下面是我现在的代码——它没有考虑到自我医生的专业。
df <- data.frame(hospitalization_id = c(1, 2, 3,
1, 2, 3,
4, 5,
6, 7, 8),
hospital_id = c("A", "A", "A",
"A", "A", "A",
"A", "A",
"B", "B", "B"),
physician_id = c(1, 1, 1,
2, 2, 2,
3, 3,
2, 2, 2),
date_start = as.Date(c("2000-01-01", "2000-01-12", "2000-01-20",
"2000-01-01", "2000-01-12", "2000-01-20",
"2000-01-12", "2000-01-20",
"2000-02-10", "2000-02-11", "2000-02-12")),
date_end = as.Date(c("2000-01-03", "2000-01-18", "2000-01-22",
"2000-01-03", "2000-01-18", "2000-01-22",
"2000-01-18", "2000-01-22",
"2000-02-11", "2000-02-14", "2000-02-17")))
df2 <- df %>%
mutate(
# Generates 30-day time interval before start of given hospitalization
date_range1 = date_start - 30,
date_range2 = date_start - 1,
# List of all hospitalizations in given hospital, in time interval
hospid_all = pmap(list(date_range1, date_range2, hospital_id),
function(x, y, z) filter(df,
date_end >= x & date_end <= y,
hospital_id == z)$hospitalization_id),
hospid_all = lapply(hospid_all, unique),
# List of ego's hospitalizations in given hospital, in time interval
hospid_ego = pmap(list(date_range1, date_range2, hospital_id, physician_id),
function(x, y, z, p) filter(df,
date_end >= x & date_end <= y,
hospital_id == z,
physician_id == p)$hospitalization_id),
# List of peers' hospitalizations in given hospital, in time interval
hospid_peer = future_map2(hospid_all, hospid_ego, ~ .x[!(.x %in% .y)])) %>%
select(-starts_with('date_'), -hospid_all, -hospid_ego) %>% # only keep peers' list of hospitalization
rename('ego'='physician_id')
df3 <- df2 %>%
select(hospitalization_id, hospital_id, ego, hospid_peer) %>%
unnest(hospid_peer, keep_empty = TRUE)
df4 <- df3 %>%
left_join(select(df, hospitalization_id, physician_id),
by=c('hospid_peer'='hospitalization_id')) %>%
rename(alter = physician_id)
每个医生的专业都在另一份df中告知。
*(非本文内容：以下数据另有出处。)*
-- ==== Sys2Proof/Machine/Num.lean ====
section
/-! DEFINITION. The float formats of R117, exact arithmetic on their values, and the one rounding operation of
R136 under R120, R119 and R123. -/

namespace Sys2Proof.Machine

open Sys2Proof

/-- A float format (R117): exponent bits, fraction bits, bias; whether it has infinities, and whether it has
signalling NaNs and obeys FTZ (R118, R119: h, bf, f and d). -/
structure Fmt where
  eb : Nat
  fb : Nat
  bias : Nat
  hasInf : Bool
  ieee : Bool
  deriving DecidableEq, Repr

/-- R117's table. -/
def fmtOf (t : FltTy) : Fmt :=
  match t with
  | .h => ⟨5, 10, 15, true, true⟩
  | .bf => ⟨8, 7, 127, true, true⟩
  | .f => ⟨8, 23, 127, true, true⟩
  | .e4 => ⟨4, 3, 7, false, false⟩
  | .e5 => ⟨5, 2, 15, true, false⟩
  | .d => ⟨11, 52, 1023, true, true⟩

/-- The width of a format in bits. -/
def fmtBits (f : Fmt) : Nat := 1 + f.eb + f.fb

/-- The magnitude bits of an all-ones exponent field: infinity, where the format has one. -/
def infCode (f : Fmt) : Nat := (2 ^ f.eb - 1) * 2 ^ f.fb

/-- The magnitude bits of the largest finite value (R117). -/
def maxCode (f : Fmt) : Nat := if f.hasInf then infCode f - 1 else 2 ^ (f.eb + f.fb) - 2

/-- The canonical NaN (R117). -/
def canonNan (f : Fmt) : Nat := if f.hasInf then infCode f + 2 ^ (f.fb - 1) else 2 ^ (f.eb + f.fb) - 1

/-- The bits of a sign and a magnitude. -/
def signed (f : Fmt) (neg : Bool) (c : Nat) : Nat := if neg then 2 ^ (f.eb + f.fb) + c else c

/-- A float value: a NaN, an infinity, or (−1)^neg × m × 2^e, zero where m = 0. -/
inductive FVal where
  | nan (neg sig : Bool)
  | inf (neg : Bool)
  | fin (neg : Bool) (m : Nat) (e : Int)
  deriving DecidableEq, Repr

/-- The value of the bits of a format; with `ftz`, a subnormal of an IEEE format reads as zero (R119). -/
def unpack (f : Fmt) (ftz : Bool) (x : Nat) : FVal :=
  let neg := x / 2 ^ (f.eb + f.fb) % 2 == 1
  let c := x % 2 ^ (f.eb + f.fb)
  let fr := c % 2 ^ f.fb
  let ef := c / 2 ^ f.fb
  if maxCode f < c then
    if f.hasInf && fr == 0 then .inf neg else .nan neg (f.ieee && fr < 2 ^ (f.fb - 1))
  else if ef = 0 then
    if ftz && f.ieee then .fin neg 0 0 else .fin neg fr (1 - (f.bias : Int) - f.fb)
  else .fin neg (2 ^ f.fb + fr) ((ef : Int) - f.bias - f.fb)

def FVal.isNan (v : FVal) : Bool :=
  match v with
  | .nan _ _ => true
  | _ => false

def FVal.isSig (v : FVal) : Bool :=
  match v with
  | .nan _ s => s
  | _ => false

def FVal.isInf (v : FVal) : Bool :=
  match v with
  | .inf _ => true
  | _ => false

def FVal.isZero (v : FVal) : Bool :=
  match v with
  | .fin _ m _ => m == 0
  | _ => false

def FVal.neg (v : FVal) : Bool :=
  match v with
  | .nan n _ => n
  | .inf n => n
  | .fin n _ _ => n

/-- The value with its sign inverted. -/
def FVal.negate (v : FVal) : FVal :=
  match v with
  | .nan n s => .nan (!n) s
  | .inf n => .inf (!n)
  | .fin n m e => .fin (!n) m e

/-- Whether a discarded part, at least half an ulp by `half` and more than `half` by `more`, rounds the magnitude
up (R120). -/
def roundsUp (rm : RMode) (neg odd half more some : Bool) : Bool :=
  match rm with
  | .rne => half && (more || odd)
  | .rz => false
  | .rd => neg && some
  | .ru => !neg && some

/-- m × 2^−sh rounded to an integer, where `sticky` says that the exact value exceeds m × 2^−sh by less than one
unit of m; and whether the result is inexact. -/
def roundShift (rm : RMode) (neg sticky : Bool) (m sh : Nat) : Nat × Bool :=
  let n := m / 2 ^ sh
  let r := 2 * (m % 2 ^ sh)
  let inx := sticky || r != 0
  (if roundsUp rm neg (n % 2 == 1) (decide (2 ^ sh ≤ r)) (sticky || decide (2 ^ sh < r)) inx then n + 1 else n,
    inx)

/-- m × 2^e as an integer, exactly where e is not negative. -/
def scaleUp (m : Nat) (e : Int) : Nat := m * 2 ^ e.toNat

/-- The result of an overflow (R123): the bits beyond the largest finite value. -/
def overflowCode (f : Fmt) (rm : RMode) (sat neg : Bool) : Nat :=
  if sat then maxCode f
  else if !f.hasInf then canonNan f
  else if roundsUp rm neg true true true true then infCode f
  else maxCode f

/-- R136 `round_to`: the bits and the flags of a value rounded to a format. `sat` acts on FP8 only (R123); `ftz`
flushes results of the IEEE formats (R119); `sticky` as in `roundShift`, for a value known only to lie just above
m × 2^e. -/
def roundTo (f : Fmt) (rm : RMode) (ftz sat : Bool) (v : FVal) (sticky : Bool := false) : Nat × Flags :=
  let sat := sat && !f.ieee
  match v with
  | .nan neg sig =>
    if f.hasInf || sat then (canonNan f, flagIf sig fNV) else (signed f neg (canonNan f), fNV)
  | .inf neg =>
    if sat then (signed f neg (maxCode f), 0)
    else if f.hasInf then (signed f neg (infCode f), 0)
    else (signed f neg (canonNan f), fNV)
  | .fin neg m e =>
    if m = 0 then (signed f neg 0, 0)
    else
      let qmin : Int := 1 - (f.bias : Int) - f.fb
      let q : Int := max ((Nat.log2 m : Int) + e - f.fb) qmin
      let r :=
        if q ≤ e then roundShift rm neg sticky (m * 2 ^ (e - q).toNat) 0
        else roundShift rm neg sticky m (q - e).toNat
      let c := (q - qmin).toNat * 2 ^ f.fb + r.1
      if maxCode f < c then (signed f neg (overflowCode f rm sat neg), fOF ||| fNX)
      else if ftz && f.ieee && c != 0 && decide (c < 2 ^ f.fb) then (signed f neg 0, fUF ||| fNX)
      else (signed f neg c, flagIf r.2 fNX ||| flagIf (r.2 && decide (c < 2 ^ f.fb)) fUF)

/-! ## Exact arithmetic -/

/-- The signed integer (−1)^neg × m. -/
def sgn (neg : Bool) (m : Nat) : Int := if neg then -(m : Int) else m

/-- The exact value i × 2^e; a zero takes the sign `zneg`. -/
def ofScaled (zneg : Bool) (i : Int) (e : Int) : FVal :=
  if i = 0 then .fin zneg 0 0 else .fin (decide (i < 0)) i.natAbs e

/-- The exact sum (R213): an exact zero is +0 except in RD, and two zeros of one sign keep it. -/
def addVal (rm : RMode) (x y : FVal) : FVal × Flags :=
  let nv := flagIf (x.isSig || y.isSig) fNV
  match x, y with
  | .fin nx mx ex, .fin ny my ey =>
    if mx = 0 && my = 0 then (.fin (if nx == ny then nx else rm == .rd) 0 0, 0)
    else
      let e := min ex ey
      (ofScaled (rm == .rd) (sgn nx (scaleUp mx (ex - e)) + sgn ny (scaleUp my (ey - e))) e, 0)
  | .inf nx, .inf ny => if nx == ny then (.inf nx, 0) else (.nan false false, fNV)
  | .inf nx, .fin _ _ _ => (.inf nx, 0)
  | .fin _ _ _, .inf ny => (.inf ny, 0)
  | _, _ => (.nan false false, nv)

/-- The exact product (R213): a zero takes the XOR of the signs. -/
def mulVal (x y : FVal) : FVal × Flags :=
  let nv := flagIf (x.isSig || y.isSig) fNV
  match x, y with
  | .fin nx mx ex, .fin ny my ey => (.fin (nx != ny) (mx * my) (ex + ey), 0)
  | .inf nx, .inf ny => (.inf (nx != ny), 0)
  | .inf nx, .fin ny my _ => if my = 0 then (.nan false false, fNV) else (.inf (nx != ny), 0)
  | .fin nx mx _, .inf ny => if mx = 0 then (.nan false false, fNV) else (.inf (nx != ny), 0)
  | _, _ => (.nan false false, nv)

/-- The order of two values, none with a NaN; −0 equals +0 (R219). -/
def cmpVal (x y : FVal) : Option Ordering :=
  match x, y with
  | .nan _ _, _ => none
  | _, .nan _ _ => none
  | .inf a, .inf b => some (if a == b then .eq else if a then .lt else .gt)
  | .inf a, .fin _ _ _ => some (if a then .lt else .gt)
  | .fin _ _ _, .inf b => some (if b then .gt else .lt)
  | .fin nx mx ex, .fin ny my ey =>
    let e := min ex ey
    some (compare (sgn nx (scaleUp mx (ex - e))) (sgn ny (scaleUp my (ey - e))))

/-- The exact value of an integer. -/
def intVal (i : Int) : FVal := ofScaled false i 0

/-- A constant −8 to 7 converted exactly into a float format (R140). -/
def fltConst (f : Fmt) (i : Int) : Nat := (roundTo f .rne false false (intVal i)).1

/-- The value rounded to FP32 with RNE, subnormals exact (R136 `rne_f32`). -/
def rneF32 (v : FVal) : Nat × Flags := roundTo (fmtOf .f) .rne false false v

/-- The value of FP32 bits. -/
def f32Val (x : Nat) : FVal := unpack (fmtOf .f) false x

/-- R250 `add_f32`. -/
def addF32 (x y : Nat) : Nat × Flags :=
  let s := addVal .rne (f32Val x) (f32Val y)
  let r := rneF32 s.1
  (r.1, s.2 ||| r.2)

/-! ## Dot products (R127 to R129) -/

/-- floor(log2 |p|) of a non-zero finite value. -/
def exp2Of (m : Nat) (e : Int) : Int := (Nat.log2 m : Int) + e

/-- Truncation toward zero of m × 2^e to a multiple of 2^lsb, in units of 2^lsb (R136 `align_trunc`). -/
def alignTrunc (m : Nat) (e lsb : Int) : Nat :=
  if lsb ≤ e then m * 2 ^ (e - lsb).toNat else m / 2 ^ (lsb - e).toNat

/-- Non-zero finite products as sign, magnitude and exponent. -/
def nzFinite (ps : List FVal) : List (Bool × Nat × Int) :=
  ps.filterMap fun p =>
    match p with
    | .fin n m e => if m = 0 then none else some (n, m, e)
    | _ => none

/-- The sum of finite products in units of 2^lsb after truncation. -/
def truncSum (lsb : Int) (nz : List (Bool × Nat × Int)) : Int :=
  nz.foldl (fun s p => s + sgn p.1 (alignTrunc p.2.1 p.2.2 lsb)) 0

/-- R128 and R129 `group_sum16`: the FP32 bits and flags of one group's products, given the flags that forming
them raised and whether an operand came from a NaN block. NX and UF are taken against the exact sum (R128). -/
def groupSum (ps : List FVal) (sn : Bool) : Nat × Flags :=
  if ps.any FVal.isNan || (ps.any (· == .inf false) && ps.any (· == .inf true)) then
    (canonNan (fmtOf .f), fNV ||| flagIf sn fSN)
  else if ps.any (· == .inf false) then (signed (fmtOf .f) false (infCode (fmtOf .f)), 0)
  else if ps.any (· == .inf true) then (signed (fmtOf .f) true (infCode (fmtOf .f)), 0)
  else
    match nzFinite ps with
    | [] => (0, 0)
    | p :: nz =>
      let emax := nz.foldl (fun a q => max a (exp2Of q.2.1 q.2.2)) (exp2Of p.2.1 p.2.2)
      let emin := nz.foldl (fun a q => min a q.2.2) (min p.2.2 (emax - 38))
      let s := truncSum (emax - 38) (p :: nz)
      let exact := truncSum emin (p :: nz)
      let r := rneF32 (ofScaled false s (emax - 38))
      let inx := cmpVal (f32Val r.1) (ofScaled false exact emin) != some .eq
      (r.1, (r.2 &&& fOF) ||| flagIf inx fNX |||
        flagIf (inx && exact != 0 && decide (r.1 % 2 ^ 31 < 2 ^ 23)) fUF)

end Sys2Proof.Machine
end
在该示例中,医师2与医师1和医师3共享专业,但医师1和医生3没有任何共同的专业。
physician_spec <- data.frame(physician_id = c(1, 2, 2, 3),
specialty_code = c(100, 100, 200, 200))
您可以创建两个辅助函数other_mds
和f
。其中第一个获取医师id,并返回具有匹配专业的医师id。第二个获取医院id、医生id和开始日期(即df
中的特定行(,并返回前30天内结束的、在同一家医院的、由具有匹配专业的医生进行的住院列表。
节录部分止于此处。